- _Task prompt_
A complete answer includes every line below with the word "periodMin".
----
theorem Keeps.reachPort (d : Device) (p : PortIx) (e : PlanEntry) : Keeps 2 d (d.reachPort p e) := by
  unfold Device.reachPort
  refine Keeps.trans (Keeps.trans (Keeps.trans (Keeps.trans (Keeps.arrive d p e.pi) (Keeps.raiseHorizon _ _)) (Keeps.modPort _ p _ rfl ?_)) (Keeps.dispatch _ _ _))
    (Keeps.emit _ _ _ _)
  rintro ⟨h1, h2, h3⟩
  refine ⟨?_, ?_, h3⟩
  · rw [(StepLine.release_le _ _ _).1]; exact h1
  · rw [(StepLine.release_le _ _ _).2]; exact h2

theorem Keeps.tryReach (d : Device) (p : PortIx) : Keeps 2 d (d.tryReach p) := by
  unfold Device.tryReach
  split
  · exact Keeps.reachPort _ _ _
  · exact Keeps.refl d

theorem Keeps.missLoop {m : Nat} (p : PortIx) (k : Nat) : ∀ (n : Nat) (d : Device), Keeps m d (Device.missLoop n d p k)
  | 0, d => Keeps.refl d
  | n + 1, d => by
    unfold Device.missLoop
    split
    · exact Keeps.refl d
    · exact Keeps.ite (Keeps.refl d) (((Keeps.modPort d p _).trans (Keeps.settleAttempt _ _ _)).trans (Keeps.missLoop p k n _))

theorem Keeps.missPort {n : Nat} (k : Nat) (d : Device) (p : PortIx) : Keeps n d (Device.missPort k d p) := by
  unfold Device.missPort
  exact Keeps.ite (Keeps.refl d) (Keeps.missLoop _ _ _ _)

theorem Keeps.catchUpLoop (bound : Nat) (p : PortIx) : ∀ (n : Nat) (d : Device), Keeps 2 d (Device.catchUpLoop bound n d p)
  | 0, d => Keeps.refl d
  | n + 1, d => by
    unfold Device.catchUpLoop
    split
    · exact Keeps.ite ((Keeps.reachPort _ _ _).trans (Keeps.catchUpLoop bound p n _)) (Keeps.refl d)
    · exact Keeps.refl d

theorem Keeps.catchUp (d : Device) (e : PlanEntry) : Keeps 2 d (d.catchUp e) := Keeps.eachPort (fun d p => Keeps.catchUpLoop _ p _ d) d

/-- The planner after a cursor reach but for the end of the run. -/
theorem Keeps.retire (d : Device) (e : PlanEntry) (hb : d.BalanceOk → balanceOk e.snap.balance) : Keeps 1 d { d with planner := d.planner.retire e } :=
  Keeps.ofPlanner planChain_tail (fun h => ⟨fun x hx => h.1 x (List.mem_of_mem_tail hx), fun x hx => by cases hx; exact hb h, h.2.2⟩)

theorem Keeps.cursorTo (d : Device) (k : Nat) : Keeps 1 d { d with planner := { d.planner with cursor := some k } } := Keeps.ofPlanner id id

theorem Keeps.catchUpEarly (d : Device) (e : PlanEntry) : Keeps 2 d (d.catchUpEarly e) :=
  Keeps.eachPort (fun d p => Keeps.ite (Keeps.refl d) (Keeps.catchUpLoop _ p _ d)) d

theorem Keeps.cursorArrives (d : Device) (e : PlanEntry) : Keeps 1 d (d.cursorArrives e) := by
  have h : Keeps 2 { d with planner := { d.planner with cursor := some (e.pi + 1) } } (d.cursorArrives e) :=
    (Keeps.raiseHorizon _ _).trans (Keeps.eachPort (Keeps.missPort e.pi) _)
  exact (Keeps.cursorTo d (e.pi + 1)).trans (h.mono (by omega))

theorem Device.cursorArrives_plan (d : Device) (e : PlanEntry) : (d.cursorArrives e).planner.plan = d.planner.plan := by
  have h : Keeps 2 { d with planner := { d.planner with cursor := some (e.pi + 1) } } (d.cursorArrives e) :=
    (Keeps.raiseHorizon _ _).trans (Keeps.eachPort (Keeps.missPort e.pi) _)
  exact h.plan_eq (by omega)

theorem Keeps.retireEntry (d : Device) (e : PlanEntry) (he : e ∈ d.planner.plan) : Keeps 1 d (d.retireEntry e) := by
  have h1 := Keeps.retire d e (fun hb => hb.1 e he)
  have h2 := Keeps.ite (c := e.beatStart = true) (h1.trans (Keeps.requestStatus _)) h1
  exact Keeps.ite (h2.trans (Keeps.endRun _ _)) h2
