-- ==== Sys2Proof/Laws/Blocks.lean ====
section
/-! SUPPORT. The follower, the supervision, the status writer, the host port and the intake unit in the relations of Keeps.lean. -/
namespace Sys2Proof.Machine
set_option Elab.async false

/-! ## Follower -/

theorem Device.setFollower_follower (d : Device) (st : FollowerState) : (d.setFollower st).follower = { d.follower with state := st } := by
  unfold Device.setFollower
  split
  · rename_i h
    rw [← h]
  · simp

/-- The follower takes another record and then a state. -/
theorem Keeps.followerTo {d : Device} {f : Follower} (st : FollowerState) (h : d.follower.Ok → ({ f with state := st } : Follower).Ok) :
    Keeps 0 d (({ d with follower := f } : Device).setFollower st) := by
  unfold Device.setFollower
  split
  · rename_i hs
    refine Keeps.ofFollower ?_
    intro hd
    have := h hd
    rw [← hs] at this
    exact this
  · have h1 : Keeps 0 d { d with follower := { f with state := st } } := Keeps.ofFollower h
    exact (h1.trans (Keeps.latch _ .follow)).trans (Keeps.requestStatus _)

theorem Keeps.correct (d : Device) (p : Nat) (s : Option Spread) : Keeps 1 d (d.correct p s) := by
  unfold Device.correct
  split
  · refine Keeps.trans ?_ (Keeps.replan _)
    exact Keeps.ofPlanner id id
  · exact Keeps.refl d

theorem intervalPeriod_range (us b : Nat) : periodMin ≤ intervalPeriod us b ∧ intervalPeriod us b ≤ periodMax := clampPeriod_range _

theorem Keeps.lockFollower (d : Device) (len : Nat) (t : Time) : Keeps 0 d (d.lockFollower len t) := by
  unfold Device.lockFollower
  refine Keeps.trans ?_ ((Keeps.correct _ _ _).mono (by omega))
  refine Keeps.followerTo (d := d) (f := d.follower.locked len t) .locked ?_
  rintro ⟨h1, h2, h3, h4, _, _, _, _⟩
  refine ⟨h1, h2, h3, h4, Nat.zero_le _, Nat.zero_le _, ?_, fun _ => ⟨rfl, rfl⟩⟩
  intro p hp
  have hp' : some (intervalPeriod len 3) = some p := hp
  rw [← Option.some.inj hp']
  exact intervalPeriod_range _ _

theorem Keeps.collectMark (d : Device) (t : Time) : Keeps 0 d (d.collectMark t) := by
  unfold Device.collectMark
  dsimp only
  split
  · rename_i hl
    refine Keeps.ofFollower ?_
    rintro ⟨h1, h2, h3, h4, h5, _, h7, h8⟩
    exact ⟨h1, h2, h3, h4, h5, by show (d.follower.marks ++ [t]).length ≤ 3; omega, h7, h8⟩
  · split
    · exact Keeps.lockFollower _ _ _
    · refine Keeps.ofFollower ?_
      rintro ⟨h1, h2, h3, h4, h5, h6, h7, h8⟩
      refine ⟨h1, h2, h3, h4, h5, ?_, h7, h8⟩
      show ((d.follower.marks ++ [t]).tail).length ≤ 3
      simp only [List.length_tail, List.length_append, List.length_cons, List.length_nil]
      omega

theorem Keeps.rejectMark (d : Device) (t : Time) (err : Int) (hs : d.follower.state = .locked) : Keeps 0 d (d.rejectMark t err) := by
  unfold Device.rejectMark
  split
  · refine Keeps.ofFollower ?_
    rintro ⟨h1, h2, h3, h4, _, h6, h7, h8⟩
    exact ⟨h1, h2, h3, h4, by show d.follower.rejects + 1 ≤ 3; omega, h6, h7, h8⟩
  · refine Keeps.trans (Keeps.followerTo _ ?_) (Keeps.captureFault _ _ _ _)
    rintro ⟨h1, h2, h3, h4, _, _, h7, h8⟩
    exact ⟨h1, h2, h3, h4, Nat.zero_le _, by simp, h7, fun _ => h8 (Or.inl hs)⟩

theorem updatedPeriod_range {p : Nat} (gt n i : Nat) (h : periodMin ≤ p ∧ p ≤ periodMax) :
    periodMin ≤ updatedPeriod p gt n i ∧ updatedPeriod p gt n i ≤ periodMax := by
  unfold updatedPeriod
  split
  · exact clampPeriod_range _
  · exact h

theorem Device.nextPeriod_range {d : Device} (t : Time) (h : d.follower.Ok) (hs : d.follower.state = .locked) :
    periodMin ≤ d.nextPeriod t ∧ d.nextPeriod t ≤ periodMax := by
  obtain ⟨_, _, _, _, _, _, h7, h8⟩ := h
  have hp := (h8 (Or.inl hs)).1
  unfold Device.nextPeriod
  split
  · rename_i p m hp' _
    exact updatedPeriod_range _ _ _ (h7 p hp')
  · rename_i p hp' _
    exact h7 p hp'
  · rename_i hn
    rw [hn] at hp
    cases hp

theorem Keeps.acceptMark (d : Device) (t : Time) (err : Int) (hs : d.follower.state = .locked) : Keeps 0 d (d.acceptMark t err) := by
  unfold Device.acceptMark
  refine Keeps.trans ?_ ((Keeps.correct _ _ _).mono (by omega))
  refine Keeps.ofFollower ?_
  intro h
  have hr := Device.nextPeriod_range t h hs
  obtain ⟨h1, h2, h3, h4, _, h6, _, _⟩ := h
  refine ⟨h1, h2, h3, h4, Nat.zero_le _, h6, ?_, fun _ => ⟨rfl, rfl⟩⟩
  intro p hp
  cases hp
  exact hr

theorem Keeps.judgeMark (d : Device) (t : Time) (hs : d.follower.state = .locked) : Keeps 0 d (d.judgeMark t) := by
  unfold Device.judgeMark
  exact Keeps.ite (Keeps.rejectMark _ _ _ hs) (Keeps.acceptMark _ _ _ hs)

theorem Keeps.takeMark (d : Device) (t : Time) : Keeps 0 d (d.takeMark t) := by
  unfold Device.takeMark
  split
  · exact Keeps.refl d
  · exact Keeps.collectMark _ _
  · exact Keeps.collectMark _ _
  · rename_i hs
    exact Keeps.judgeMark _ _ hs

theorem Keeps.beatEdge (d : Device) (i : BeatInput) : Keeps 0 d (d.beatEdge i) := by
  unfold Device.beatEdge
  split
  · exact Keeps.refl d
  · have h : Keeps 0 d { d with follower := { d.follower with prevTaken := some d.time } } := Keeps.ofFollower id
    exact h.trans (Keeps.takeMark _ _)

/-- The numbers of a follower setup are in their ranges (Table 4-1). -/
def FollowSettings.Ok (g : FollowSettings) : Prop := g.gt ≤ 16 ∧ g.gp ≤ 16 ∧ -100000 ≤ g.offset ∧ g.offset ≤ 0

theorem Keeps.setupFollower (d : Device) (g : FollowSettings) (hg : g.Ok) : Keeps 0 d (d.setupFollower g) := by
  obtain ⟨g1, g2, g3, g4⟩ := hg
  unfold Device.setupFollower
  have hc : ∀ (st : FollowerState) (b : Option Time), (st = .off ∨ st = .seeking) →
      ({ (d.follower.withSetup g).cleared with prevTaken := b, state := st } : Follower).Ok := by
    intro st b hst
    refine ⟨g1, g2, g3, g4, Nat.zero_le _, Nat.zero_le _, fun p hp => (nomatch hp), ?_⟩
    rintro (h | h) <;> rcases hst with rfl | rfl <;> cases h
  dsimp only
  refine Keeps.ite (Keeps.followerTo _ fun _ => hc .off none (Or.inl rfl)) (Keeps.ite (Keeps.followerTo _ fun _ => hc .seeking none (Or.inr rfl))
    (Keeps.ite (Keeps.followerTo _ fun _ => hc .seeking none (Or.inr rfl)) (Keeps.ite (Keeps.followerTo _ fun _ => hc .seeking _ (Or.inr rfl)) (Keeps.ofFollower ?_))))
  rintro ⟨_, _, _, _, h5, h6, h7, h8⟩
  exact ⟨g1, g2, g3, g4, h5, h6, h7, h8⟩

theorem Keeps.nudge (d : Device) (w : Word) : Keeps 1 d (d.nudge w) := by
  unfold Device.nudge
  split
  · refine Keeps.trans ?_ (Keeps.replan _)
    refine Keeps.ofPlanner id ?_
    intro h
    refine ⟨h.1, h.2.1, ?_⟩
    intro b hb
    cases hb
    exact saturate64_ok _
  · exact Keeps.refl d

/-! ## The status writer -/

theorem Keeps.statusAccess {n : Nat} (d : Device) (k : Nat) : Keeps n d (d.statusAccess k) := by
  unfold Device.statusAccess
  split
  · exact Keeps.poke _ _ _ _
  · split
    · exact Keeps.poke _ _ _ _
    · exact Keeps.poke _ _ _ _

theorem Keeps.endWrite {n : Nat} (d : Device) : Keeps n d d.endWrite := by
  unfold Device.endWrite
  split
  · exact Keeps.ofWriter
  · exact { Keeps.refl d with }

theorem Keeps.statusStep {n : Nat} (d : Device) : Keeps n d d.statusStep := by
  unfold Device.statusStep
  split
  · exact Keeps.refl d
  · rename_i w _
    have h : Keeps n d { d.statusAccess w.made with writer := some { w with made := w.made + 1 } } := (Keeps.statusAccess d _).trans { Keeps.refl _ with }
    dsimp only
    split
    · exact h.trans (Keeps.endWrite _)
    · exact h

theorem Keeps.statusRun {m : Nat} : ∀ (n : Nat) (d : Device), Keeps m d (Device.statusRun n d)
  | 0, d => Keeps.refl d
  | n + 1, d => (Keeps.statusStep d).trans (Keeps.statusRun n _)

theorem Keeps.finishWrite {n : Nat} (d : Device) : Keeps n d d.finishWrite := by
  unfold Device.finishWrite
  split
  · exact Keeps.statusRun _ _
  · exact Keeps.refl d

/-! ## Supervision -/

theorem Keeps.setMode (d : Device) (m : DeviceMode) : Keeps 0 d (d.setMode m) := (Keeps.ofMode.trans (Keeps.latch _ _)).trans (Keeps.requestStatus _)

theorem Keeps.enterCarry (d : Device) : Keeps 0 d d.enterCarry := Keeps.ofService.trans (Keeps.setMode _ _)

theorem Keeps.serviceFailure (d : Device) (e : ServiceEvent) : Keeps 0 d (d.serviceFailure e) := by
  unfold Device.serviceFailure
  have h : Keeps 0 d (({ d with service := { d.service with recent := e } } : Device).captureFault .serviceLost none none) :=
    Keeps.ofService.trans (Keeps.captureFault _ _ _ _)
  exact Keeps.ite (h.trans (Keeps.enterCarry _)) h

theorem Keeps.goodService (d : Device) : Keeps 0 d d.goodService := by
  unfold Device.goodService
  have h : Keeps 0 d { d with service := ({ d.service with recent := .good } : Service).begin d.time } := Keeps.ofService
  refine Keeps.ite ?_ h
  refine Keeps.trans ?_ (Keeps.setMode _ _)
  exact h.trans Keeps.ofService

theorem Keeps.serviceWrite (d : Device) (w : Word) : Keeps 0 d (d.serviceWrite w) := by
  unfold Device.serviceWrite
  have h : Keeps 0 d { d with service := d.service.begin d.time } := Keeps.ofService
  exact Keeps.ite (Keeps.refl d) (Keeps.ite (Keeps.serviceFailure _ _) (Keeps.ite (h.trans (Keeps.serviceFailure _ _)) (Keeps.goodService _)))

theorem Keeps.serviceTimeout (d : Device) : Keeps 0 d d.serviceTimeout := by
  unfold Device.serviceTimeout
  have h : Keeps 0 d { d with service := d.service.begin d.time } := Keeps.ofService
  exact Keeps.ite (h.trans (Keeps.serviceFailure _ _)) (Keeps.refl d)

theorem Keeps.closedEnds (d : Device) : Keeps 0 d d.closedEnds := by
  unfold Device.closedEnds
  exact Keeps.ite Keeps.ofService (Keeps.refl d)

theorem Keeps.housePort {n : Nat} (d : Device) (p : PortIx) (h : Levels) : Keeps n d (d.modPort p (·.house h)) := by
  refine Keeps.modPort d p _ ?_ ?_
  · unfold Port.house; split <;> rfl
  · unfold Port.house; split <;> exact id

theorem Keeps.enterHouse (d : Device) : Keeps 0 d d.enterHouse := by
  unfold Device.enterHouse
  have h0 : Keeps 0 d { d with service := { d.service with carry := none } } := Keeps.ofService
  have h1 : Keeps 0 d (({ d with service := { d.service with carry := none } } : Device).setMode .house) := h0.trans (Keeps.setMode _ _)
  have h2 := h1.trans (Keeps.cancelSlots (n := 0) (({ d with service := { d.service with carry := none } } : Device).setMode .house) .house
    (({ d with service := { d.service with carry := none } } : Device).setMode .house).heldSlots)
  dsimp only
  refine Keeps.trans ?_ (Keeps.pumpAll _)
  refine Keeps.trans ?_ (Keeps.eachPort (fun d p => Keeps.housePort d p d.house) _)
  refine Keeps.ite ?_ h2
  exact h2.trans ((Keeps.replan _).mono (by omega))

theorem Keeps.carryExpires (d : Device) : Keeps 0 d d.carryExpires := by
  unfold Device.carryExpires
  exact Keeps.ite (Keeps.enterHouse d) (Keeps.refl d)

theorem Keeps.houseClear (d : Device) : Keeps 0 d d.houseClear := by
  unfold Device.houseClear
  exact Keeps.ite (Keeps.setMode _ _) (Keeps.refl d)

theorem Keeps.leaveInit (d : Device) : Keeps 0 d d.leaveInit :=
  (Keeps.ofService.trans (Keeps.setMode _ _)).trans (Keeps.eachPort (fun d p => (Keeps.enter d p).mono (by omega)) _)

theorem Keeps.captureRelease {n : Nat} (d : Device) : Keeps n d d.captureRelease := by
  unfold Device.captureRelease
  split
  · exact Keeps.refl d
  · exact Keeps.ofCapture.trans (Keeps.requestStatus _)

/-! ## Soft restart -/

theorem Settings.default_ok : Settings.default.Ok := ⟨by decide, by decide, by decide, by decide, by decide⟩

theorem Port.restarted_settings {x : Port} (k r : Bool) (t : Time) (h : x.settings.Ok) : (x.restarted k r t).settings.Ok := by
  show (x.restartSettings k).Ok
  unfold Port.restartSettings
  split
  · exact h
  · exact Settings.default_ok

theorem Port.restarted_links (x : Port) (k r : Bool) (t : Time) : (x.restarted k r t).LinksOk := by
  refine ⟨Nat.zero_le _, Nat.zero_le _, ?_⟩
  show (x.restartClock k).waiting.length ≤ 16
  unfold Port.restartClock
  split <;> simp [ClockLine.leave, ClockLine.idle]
----
- _Task result_
theorem intervalPeriod_range (us b : Nat) : periodMin ≤ intervalPeriod us b ∧ intervalPeriod us b ≤ periodMax := clampPeriod_range _
theorem updatedPeriod_range {p : Nat} (gt n i : Nat) (h : periodMin ≤ p ∧ p ≤ periodMax) :
    periodMin ≤ updatedPeriod p gt n i ∧ updatedPeriod p gt n i ≤ periodMax := by
    periodMin ≤ d.nextPeriod t ∧ d.nextPeriod t ≤ periodMax := by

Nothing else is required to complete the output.